Exercise requirements: What is needed here is an exact repetition of the records below, beginning at the line that has "Writing a row. -/" and stopping after the line that has "def State.regionEntry (s".

(Saved data entries)
-*-*-

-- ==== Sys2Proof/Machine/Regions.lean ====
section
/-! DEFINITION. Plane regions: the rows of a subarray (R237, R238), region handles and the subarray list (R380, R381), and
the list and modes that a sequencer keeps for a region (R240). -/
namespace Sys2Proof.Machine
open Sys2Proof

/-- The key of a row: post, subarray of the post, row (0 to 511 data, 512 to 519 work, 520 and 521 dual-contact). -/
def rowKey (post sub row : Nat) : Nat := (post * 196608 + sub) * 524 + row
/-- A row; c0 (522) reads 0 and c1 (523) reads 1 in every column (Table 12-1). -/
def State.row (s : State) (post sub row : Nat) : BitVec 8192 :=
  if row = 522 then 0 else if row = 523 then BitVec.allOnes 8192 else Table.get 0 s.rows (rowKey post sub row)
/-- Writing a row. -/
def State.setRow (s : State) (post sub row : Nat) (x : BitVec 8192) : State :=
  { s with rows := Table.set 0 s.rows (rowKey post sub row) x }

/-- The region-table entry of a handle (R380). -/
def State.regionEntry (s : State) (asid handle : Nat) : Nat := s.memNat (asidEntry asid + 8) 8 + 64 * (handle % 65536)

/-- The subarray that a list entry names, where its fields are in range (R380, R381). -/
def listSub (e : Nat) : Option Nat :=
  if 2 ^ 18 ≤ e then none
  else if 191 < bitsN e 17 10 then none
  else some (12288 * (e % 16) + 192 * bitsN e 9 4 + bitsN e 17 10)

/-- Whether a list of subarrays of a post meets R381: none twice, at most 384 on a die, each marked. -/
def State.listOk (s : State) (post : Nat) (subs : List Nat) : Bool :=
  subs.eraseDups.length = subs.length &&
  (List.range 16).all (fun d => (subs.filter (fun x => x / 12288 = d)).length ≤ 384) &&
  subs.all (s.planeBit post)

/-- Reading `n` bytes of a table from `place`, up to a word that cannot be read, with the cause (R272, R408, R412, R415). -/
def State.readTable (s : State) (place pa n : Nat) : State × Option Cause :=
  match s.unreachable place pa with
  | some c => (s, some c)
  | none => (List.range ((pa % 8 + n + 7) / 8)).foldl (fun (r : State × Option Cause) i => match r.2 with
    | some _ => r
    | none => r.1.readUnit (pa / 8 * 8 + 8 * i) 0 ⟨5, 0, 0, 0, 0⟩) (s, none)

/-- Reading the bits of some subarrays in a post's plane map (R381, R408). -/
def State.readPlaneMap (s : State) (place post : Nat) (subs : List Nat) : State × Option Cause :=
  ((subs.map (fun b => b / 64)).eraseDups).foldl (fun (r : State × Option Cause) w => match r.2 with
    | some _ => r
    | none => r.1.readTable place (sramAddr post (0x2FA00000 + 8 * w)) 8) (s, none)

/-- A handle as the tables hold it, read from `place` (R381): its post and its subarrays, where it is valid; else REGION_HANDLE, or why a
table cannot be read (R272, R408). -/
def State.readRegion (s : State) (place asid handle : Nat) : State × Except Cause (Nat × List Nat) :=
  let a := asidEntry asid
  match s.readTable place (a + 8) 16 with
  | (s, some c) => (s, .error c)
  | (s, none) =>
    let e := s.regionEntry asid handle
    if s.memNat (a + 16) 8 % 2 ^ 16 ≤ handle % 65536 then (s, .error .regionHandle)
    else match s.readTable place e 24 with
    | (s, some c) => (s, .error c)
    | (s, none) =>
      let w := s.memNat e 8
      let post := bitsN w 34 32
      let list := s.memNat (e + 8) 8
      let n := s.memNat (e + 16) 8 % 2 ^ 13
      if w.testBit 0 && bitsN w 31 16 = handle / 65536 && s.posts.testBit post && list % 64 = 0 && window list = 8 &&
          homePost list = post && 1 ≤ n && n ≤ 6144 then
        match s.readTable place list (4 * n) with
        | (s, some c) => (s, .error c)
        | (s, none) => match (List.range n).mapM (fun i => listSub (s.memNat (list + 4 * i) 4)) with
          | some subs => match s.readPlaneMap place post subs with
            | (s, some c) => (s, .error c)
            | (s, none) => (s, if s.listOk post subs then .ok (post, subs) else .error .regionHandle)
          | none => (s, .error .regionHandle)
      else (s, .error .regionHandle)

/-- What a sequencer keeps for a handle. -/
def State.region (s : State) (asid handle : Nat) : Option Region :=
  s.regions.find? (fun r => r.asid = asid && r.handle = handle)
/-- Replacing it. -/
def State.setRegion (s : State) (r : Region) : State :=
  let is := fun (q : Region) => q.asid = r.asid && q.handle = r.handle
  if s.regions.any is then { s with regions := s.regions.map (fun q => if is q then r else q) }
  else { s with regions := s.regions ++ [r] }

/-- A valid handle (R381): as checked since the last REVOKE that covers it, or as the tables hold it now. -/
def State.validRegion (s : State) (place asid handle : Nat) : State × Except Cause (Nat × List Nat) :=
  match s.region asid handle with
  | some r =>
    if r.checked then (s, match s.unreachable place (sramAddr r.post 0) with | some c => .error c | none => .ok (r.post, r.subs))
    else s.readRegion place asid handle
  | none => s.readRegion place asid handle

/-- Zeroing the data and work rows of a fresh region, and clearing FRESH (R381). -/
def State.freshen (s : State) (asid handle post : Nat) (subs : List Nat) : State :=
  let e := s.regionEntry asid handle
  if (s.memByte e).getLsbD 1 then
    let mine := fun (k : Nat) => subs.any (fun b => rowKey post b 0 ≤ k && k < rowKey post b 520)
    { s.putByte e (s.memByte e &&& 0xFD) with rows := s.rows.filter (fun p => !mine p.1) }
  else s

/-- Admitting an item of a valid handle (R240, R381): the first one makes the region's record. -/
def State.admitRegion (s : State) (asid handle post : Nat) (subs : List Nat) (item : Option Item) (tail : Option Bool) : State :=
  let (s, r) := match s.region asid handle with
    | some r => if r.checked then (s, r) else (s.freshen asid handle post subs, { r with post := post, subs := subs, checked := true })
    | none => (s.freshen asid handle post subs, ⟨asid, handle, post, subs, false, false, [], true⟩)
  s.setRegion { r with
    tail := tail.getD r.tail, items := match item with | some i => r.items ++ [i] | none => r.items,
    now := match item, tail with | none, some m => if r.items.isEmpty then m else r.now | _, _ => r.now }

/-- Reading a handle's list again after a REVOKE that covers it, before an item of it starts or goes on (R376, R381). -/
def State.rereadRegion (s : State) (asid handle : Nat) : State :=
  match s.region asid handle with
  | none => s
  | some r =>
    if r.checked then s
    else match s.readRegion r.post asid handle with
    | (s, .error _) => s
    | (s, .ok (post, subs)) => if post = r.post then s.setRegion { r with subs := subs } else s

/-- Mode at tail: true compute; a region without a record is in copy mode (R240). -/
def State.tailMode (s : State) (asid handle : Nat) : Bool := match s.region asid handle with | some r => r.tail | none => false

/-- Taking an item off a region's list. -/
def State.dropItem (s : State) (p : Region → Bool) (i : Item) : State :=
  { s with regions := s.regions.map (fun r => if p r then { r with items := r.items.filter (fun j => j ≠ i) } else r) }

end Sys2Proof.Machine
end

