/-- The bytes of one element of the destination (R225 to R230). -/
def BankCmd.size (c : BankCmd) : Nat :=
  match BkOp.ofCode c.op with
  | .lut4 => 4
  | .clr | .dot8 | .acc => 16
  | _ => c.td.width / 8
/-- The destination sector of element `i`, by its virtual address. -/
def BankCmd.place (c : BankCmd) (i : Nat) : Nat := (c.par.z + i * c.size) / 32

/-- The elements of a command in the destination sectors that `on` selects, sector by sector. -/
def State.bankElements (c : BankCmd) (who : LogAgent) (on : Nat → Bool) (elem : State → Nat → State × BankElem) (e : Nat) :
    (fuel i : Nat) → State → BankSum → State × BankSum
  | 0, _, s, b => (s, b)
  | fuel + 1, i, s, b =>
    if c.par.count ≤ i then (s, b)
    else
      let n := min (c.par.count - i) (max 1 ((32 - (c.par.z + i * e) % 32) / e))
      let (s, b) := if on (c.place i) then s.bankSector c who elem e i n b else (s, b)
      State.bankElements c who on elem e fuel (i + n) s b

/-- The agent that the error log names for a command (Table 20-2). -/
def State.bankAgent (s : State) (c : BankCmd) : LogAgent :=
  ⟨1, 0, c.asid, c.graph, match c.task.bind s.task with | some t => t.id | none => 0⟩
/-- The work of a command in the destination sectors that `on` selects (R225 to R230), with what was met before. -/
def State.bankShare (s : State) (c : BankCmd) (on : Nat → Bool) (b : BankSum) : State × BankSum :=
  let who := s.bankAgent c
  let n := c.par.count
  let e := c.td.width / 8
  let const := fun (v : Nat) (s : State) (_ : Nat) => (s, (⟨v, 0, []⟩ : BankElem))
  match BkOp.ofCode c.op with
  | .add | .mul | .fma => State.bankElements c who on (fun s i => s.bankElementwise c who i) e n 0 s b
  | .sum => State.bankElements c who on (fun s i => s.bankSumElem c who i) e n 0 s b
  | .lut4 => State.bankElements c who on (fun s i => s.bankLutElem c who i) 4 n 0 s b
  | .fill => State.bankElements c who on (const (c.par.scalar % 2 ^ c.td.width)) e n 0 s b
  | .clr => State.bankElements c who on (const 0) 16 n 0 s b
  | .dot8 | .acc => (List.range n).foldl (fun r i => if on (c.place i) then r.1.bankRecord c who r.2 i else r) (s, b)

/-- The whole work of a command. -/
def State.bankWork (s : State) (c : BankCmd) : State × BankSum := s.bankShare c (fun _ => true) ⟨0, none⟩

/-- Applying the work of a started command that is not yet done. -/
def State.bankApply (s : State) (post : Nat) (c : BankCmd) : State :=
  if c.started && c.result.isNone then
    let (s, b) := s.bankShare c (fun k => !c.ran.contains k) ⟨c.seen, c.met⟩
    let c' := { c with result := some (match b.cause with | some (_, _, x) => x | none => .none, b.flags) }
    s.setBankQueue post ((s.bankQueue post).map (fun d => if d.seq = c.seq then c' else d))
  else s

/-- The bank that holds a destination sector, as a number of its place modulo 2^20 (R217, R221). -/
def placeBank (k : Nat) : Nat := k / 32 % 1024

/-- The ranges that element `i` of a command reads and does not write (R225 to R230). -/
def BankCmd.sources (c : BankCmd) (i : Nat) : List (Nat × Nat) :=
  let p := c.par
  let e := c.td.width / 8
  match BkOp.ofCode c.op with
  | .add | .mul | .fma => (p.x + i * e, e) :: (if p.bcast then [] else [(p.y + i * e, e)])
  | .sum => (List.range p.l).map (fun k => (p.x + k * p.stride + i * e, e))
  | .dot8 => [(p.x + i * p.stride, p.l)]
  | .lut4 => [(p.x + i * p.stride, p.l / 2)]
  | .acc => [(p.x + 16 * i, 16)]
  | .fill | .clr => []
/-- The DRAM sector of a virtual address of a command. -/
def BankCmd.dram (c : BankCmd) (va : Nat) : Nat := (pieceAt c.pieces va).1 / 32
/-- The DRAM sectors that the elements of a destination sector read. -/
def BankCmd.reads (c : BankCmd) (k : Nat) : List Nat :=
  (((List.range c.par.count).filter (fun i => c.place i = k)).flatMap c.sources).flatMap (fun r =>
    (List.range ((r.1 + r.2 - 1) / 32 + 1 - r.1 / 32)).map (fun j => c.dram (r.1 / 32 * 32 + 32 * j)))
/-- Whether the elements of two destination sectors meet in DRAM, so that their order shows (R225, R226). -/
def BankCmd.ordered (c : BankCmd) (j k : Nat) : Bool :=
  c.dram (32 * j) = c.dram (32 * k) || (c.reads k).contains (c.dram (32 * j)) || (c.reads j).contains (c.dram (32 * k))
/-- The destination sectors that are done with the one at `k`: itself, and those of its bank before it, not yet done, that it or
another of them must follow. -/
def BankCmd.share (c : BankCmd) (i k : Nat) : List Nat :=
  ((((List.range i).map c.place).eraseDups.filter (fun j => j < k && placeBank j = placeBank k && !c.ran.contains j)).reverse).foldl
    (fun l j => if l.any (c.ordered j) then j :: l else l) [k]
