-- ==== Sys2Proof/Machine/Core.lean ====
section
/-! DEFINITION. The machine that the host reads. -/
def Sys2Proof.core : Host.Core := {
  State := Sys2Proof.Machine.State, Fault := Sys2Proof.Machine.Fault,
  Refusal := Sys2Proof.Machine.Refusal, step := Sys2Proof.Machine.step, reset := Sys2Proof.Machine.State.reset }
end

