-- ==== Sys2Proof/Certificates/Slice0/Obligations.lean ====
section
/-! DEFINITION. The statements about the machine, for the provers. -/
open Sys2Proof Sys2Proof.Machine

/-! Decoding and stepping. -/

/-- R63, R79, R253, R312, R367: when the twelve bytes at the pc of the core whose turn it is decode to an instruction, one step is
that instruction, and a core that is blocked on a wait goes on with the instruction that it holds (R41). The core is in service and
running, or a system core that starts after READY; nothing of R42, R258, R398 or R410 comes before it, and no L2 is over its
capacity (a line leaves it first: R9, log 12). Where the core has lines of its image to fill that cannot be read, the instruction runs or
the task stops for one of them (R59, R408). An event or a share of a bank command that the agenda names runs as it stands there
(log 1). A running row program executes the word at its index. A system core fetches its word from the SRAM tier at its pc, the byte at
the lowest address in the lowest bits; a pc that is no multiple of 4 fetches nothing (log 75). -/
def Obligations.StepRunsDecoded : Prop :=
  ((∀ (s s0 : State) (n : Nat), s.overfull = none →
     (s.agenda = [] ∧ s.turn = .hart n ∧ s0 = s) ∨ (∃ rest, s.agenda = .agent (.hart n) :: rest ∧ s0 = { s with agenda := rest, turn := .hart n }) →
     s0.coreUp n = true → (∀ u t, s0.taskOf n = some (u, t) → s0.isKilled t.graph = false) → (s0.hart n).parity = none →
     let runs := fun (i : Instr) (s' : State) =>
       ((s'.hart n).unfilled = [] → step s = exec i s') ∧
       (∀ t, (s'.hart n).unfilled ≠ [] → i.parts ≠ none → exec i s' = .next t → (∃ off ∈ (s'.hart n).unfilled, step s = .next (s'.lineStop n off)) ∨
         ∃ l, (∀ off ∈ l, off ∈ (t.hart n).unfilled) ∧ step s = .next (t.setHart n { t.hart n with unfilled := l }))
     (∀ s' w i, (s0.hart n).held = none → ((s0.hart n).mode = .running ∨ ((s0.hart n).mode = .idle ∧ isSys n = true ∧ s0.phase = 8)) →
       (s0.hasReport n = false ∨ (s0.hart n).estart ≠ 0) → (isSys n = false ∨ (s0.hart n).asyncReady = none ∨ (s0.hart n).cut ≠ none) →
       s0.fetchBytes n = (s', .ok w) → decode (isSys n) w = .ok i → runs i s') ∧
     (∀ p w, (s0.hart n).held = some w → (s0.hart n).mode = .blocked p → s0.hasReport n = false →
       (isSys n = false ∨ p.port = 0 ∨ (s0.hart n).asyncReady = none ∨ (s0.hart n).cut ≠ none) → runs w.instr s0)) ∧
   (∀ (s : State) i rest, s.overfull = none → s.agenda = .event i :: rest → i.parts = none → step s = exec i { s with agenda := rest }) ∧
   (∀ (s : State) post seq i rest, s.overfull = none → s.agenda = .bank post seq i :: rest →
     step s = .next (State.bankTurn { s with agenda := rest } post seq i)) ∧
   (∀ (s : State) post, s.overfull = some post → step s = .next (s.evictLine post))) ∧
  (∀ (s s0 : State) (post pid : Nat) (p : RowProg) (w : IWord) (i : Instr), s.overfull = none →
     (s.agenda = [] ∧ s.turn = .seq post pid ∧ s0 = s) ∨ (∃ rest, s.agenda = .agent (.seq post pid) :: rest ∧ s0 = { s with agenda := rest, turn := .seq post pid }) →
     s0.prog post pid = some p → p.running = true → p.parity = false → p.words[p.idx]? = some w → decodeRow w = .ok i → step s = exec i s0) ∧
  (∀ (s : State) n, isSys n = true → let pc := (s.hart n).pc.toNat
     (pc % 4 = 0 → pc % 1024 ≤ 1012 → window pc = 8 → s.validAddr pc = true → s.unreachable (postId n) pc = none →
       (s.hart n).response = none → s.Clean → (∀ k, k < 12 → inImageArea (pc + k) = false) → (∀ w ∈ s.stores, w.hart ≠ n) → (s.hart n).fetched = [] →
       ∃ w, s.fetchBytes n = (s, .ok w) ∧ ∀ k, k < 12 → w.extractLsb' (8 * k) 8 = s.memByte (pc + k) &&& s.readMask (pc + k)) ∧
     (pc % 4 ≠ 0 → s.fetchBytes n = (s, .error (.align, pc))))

-*-*-

Finished task:
/-- Writing a row. -/
def State.setRow (s : State) (post sub row : Nat) (x : BitVec 8192) : State :=
  { s with rows := Table.set 0 s.rows (rowKey post sub row) x }

/-- The region-table entry of a handle (R380). -/
def State.regionEntry (s : State) (asid handle : Nat) : Nat := s.memNat (asidEntry asid + 8) 8 + 64 * (handle % 65536)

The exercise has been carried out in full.